▶ **Exercise brief**
Output every entry below exactly as it is written.

▶ **Provided material**
-- ==== Sys2Proof/WellFormed.lean ====
section
/-! DEFINITION. Which terms of `Instr` are commands: every operand has its field's width by its type, and the one
remaining check is RBURST's count (spec/30_encoding.md R103, R104). -/

namespace Sys2Proof

/-- The operands are legal: `RBURST` has `count != 0` (R103, R104); no other command has a check. -/
def Instr.wf : Instr → Bool
  | .init => true
  | .start => true
  | .rstart => true
  | .stop => true
  | .wrb _ => true
  | .rdb _ => true
  | .stat => true
  | .wreg _ _ _ => true
  | .rreg _ _ => true
  | .rburst _ _ count => count != 0#8
  | .ldcal _ => true
  | .reqm _ => true
  | .rdrt _ => true
  | .rdrp _ => true
  | .cmpt => true
  | .cmpp => true
  | .sinit _ => true
  | .sread _ => true

end Sys2Proof
end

▶ **Exercise solution**
-- ==== Sys2Proof/WellFormed.lean ====
section
/-! DEFINITION. Which terms of `Instr` are commands: every operand has its field's width by its type, and the one
remaining check is RBURST's count (spec/30_encoding.md R103, R104). -/

namespace Sys2Proof

/-- The operands are legal: `RBURST` has `count != 0` (R103, R104); no other command has a check. -/
def Instr.wf : Instr → Bool
  | .init => true
  | .start => true
  | .rstart => true
  | .stop => true
  | .wrb _ => true
  | .rdb _ => true
  | .stat => true
  | .wreg _ _ _ => true
  | .rreg _ _ => true
  | .rburst _ _ count => count != 0#8
  | .ldcal _ => true
  | .reqm _ => true
  | .rdrt _ => true
  | .rdrp _ => true
  | .cmpt => true
  | .cmpp => true
  | .sinit _ => true
  | .sread _ => true

end Sys2Proof
end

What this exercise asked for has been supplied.